Saturday, May 14, 2011

20 Years to Comply is Not Urgency!



My recent letter to the Southland Times generally followed my earlier post and strongly condemned the National Policy Statement on freshwater management for being toothless and not enough to save the Waituna Lagoon. In today's paper Ali Timms, Environment Southland Chairwoman, expressed an entirely different view in her headlining opinion piece. Ali made a number of claims:

"It will enable us to work with the Southland District Council to make other plan changes that may be necessary to halt and eventually reverse the effects of some types of land use in the Waituna catchment."

"In practical terms, the adoption of the National Policy Statement on Fresh Water means that we will now have to revisit some of our rules, some of which are not strong enough to provide the sort of water quality and allocation regime we need in the 21st Century"

"Environment Southland is well placed to make a successful application to the fund to help pay for restorative measures to be applied within the Waituna catchment and in the lagoon."

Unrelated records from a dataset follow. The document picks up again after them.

/-- R130 (which the spec marks as derived), R98: the transactions of a decode, issued from IDLE or DONE, end with the
result `Decode(t, A, S)`, or in AllocationFailure exactly when the bytes it appends do not fit. -/
def Obligations.DecodeOperationIsDecode : Prop :=
  ∀ (s : State) (a : Alphabet) (st : Bool) (u : List Byte) (rest : List PortEvent),
    s.phase = .idle ∨ s.phase = .done →
    s.pending = operationEvents (.cmdDecode a st) u ++ rest →
    ∃ t, runSteps (u.length + 2) s = .next t ∧ t.phase = .done ∧ t.pending = rest ∧ t.answers = s.answers ∧
      ((∀ c, s.outCap = some c → (decodeRun a st u).out.length ≤ c.val) →
        t.result = decodeAll a st u ∧
        (∀ bytes, decodeAll a st u = .ok bytes →
          t.status = 0x06#8 ∧ t.out = bytes ∧ t.inCnt = BitVec.ofNat 32 u.length) ∧
        (∀ e, decodeAll a st u = .error e →
          (e = .invalidCharacter ∨ e = .truncatedInput) ∧ t.status = 0x02#8 ||| (e.code.setWidth 8 <<< 3) ∧
          t.outValid = false ∧ t.out = (decodeRun a st u).out ∧
          t.inCnt = BitVec.ofNat 32 (decodeRun a st u).consumed)) ∧
      ((∃ c, s.outCap = some c ∧ c.val < (decodeRun a st u).out.length) → t.status = 0x1A#8)

/-- R133 (marked derived by the spec): decoding an encoding gives the bytes back, with its padding and without. -/
def Obligations.DecodeOfEncodeIsTheInput : Prop :=
  ∀ (a : Alphabet) (st : Bool) (b : List Byte),
    decodeAll a st (encodeAll a b) = .ok b ∧ decodeAll a st (stripPad (encodeAll a b)) = .ok b

/-- R108, R105 (marked derived by the spec): the length of an encoding, and how many padding units it ends with. -/
def Obligations.LengthAndPaddingOfAnEncoding : Prop :=
  ∀ (a : Alphabet) (b : List Byte),
    (encodeAll a b).length = 4 * ((b.length + 2) / 3) ∧ encodeAll a [] = [] ∧
    (encodeAll a b).count 0x3D#8 = (3 - b.length % 3) % 3 ∧
    ∃ chars, encodeAll a b = chars ++ List.replicate ((3 - b.length % 3) % 3) 0x3D#8 ∧
      ∀ u ∈ chars, ∃ v, u = fwdLUT a v

/-- R110 (marked derived by the spec): the two encodings of one input agree but for `+` against `-` and `/` against
`_`. -/
def Obligations.AlphabetsDifferOnlyIn62And63 : Prop :=
  ∀ b : List Byte,
    encodeAll .urlSafe b = (encodeAll .standard b).map fun u =>
      if u = 0x2B#8 then 0x2D#8 else if u = 0x2F#8 then 0x5F#8 else u

/-- R128 (marked derived by the spec): `m` data characters and at most two `=` decode to `floor(3m/4)` bytes where `m
mod 4 ≠ 1`. -/
def Obligations.LengthOfADecode : Prop :=
  ∀ (a : Alphabet) (st : Bool) (vs : List Sextet) (pads : Nat), pads ≤ 2 → vs.length % 4 ≠ 1 →
    ∃ bytes, decodeAll a st (vs.map (fwdLUT a) ++ List.replicate pads 0x3D#8) = .ok bytes ∧
      bytes.length = 3 * vs.length / 4

/-- R131: data characters alone, one more than a multiple of four of them, fail with TruncatedInput, whatever number
of `=` follows. -/
def Obligations.OneCharacterQuantumFails : Prop :=
  ∀ (a : Alphabet) (st : Bool) (vs : List Sextet) (pads : Nat), vs.length % 4 = 1 →
    decodeAll a st (vs.map (fwdLUT a) ++ List.replicate pads 0x3D#8) = .error .truncatedInput

/-- R132: the low bits a partial quantum drops are not checked: sextets that differ only in them decode alike. -/
def Obligations.DroppedBitsAreNotChecked : Prop :=
  (∀ (a : Alphabet) (st : Bool) (v0 v1 w1 : Sextet) (pads : Nat), v1.extractLsb' 4 2 = w1.extractLsb' 4 2 →
    ∃ byte, decodeAll a st ([fwdLUT a v0, fwdLUT a v1] ++ List.replicate pads 0x3D#8) = .ok [byte] ∧
      decodeAll a st ([fwdLUT a v0, fwdLUT a w1] ++ List.replicate pads 0x3D#8) = .ok [byte]) ∧
  ∀ (a : Alphabet) (st : Bool) (v0 v1 v2 w2 : Sextet) (pads : Nat), v2.extractLsb' 2 4 = w2.extractLsb' 2 4 →
    ∃ b0 b1, decodeAll a st ([fwdLUT a v0, fwdLUT a v1, fwdLUT a v2] ++ List.replicate pads 0x3D#8) = .ok [b0, b1] ∧
      decodeAll a st ([fwdLUT a v0, fwdLUT a v1, fwdLUT a w2] ++ List.replicate pads 0x3D#8) = .ok [b0, b1]

/-- R134 (marked derived by the spec): an encoding that holds a 62 or 63 symbol fails a strict decode under the other
alphabet. -/
def Obligations.CrossAlphabetInputIsInvalid : Prop :=
  ∀ (a a' : Alphabet) (b : List Byte), a ≠ a' →
    (fwdLUT a 62#6 ∈ encodeAll a b ∨ fwdLUT a 63#6 ∈ encodeAll a b) →
    decodeAll a' true (encodeAll a b) = .error .invalidCharacter

end Statements
end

I do hope that Ali Timms' positive take on this NPS has some validity and that her council can deliver on her claims but after reading the document and having some understanding of the situation I have some strong misgivings. 

When Ali claims that they will have the ability to halt or reverse existing land use I see a major barrier in this direct quote from the Policy (especially the last sentence):

Policy B7 and direction (under section 55) to regional councils
By every regional council amending regional plans (without using the process in Schedule 1) to the extent needed to ensure the plans include the following policy to apply until any changes under Schedule 1 to give effect to Policy B1 (allocation limits), Policy B2 (allocation), and Policy B6 (over-allocation) have become operative:
“1. When considering any application the consent authority must have regard to the following matters:
a) the extent to which the change would adversely affect safeguarding the life-supporting capacity of fresh water and of any associated ecosystem and
b) the extent to which it is feasible and dependable that any adverse effect on the life-supporting capacity of fresh water and of any associated ecosystem resulting from the change would be avoided.
2. This policy applies to: a) any new activity and b) any change in the character, intensity or scale of any established activity –
that involves any taking, using, damming or diverting of fresh water or draining of any wetland which is likely to result in any more than minor adverse change in the natural variability of flows or level of any fresh water, compared to that which immediately preceded the commencement of the new activity or the change in the established activity (or in the case of a change in an intermittent or seasonal activity, compared to that on the last occasion on which the activity was carried out).
3. This policy does not apply to any application for consent first lodged before the National Policy Statement for Freshwater Management takes effect on 1 July 2011.”

It appears there are no retrospective powers provided to regional councils to deal with any overstocking allowed under an earlier consent and I can imagine a flood of applications for increased stock numbers hitting councils before July 1. Despite the multiple references in the NPS in support of the value of wetlands there appears to be no way to change the current intensive land use in wetland catchments that would reverse the levels of contaminants that threaten them.

When you compare the freshwater policy with that of air quality (below) there is quite a contrast in approaches. With air quality there are strong directives around what constitutes reasonable limits in emissions and very clear management guidelines when these are exceeded. When regional councils aren't expected to be fully compliant with freshwater policy until 2030, the almost 20 year time span appears to lack the urgency required.

  • No resource consent will be granted where that consent is the primary source of exceedances for fine particles. All resource consent decisions must take into account the net result of all activities and decisions taken towards improvement of air quality in their region. This allows for regional councils to consider future reductions expected as a result of other initiatives (e.g. replacement of open fires and inefficient wood burners) when considering a particle discharge from new industry.
  • Councils with non-complying air quality will be expected to meet a 'deemed plan' for improvement, where they will show a linear path to compliance with no more than one exceedances of 50µg/m3 by 2013. Only where they meet that linear path are they able to approve significant emissions of fine particles. Councils may construct their own plan for a trajectory better than that linear path.
  • After 2013, Councils will not be able to grant new discharge consents for emissions of fine particles into non-complying areas.
The $15 million dollars of contestable funds to reverse current degradation may have Waituna written all over it, but I'm sure regional councils across the country will have the same view about their own trouble spots (and there are many). When you consider that the Waituna had access to the $8.8 million the Greens got into the 2007 budget and it still wasn't enough, puts this potential windfall into perspective. And when you also consider that the Government has gifted a private yacht race challenger $35 million, the $15 million set aside to clean our fresh water seems a pittance. 

I do hope I am proved wrong and that Ali Timms and her council can implement some useful changes to our local regulations and enforce them effectively, but I'm not holding my breath.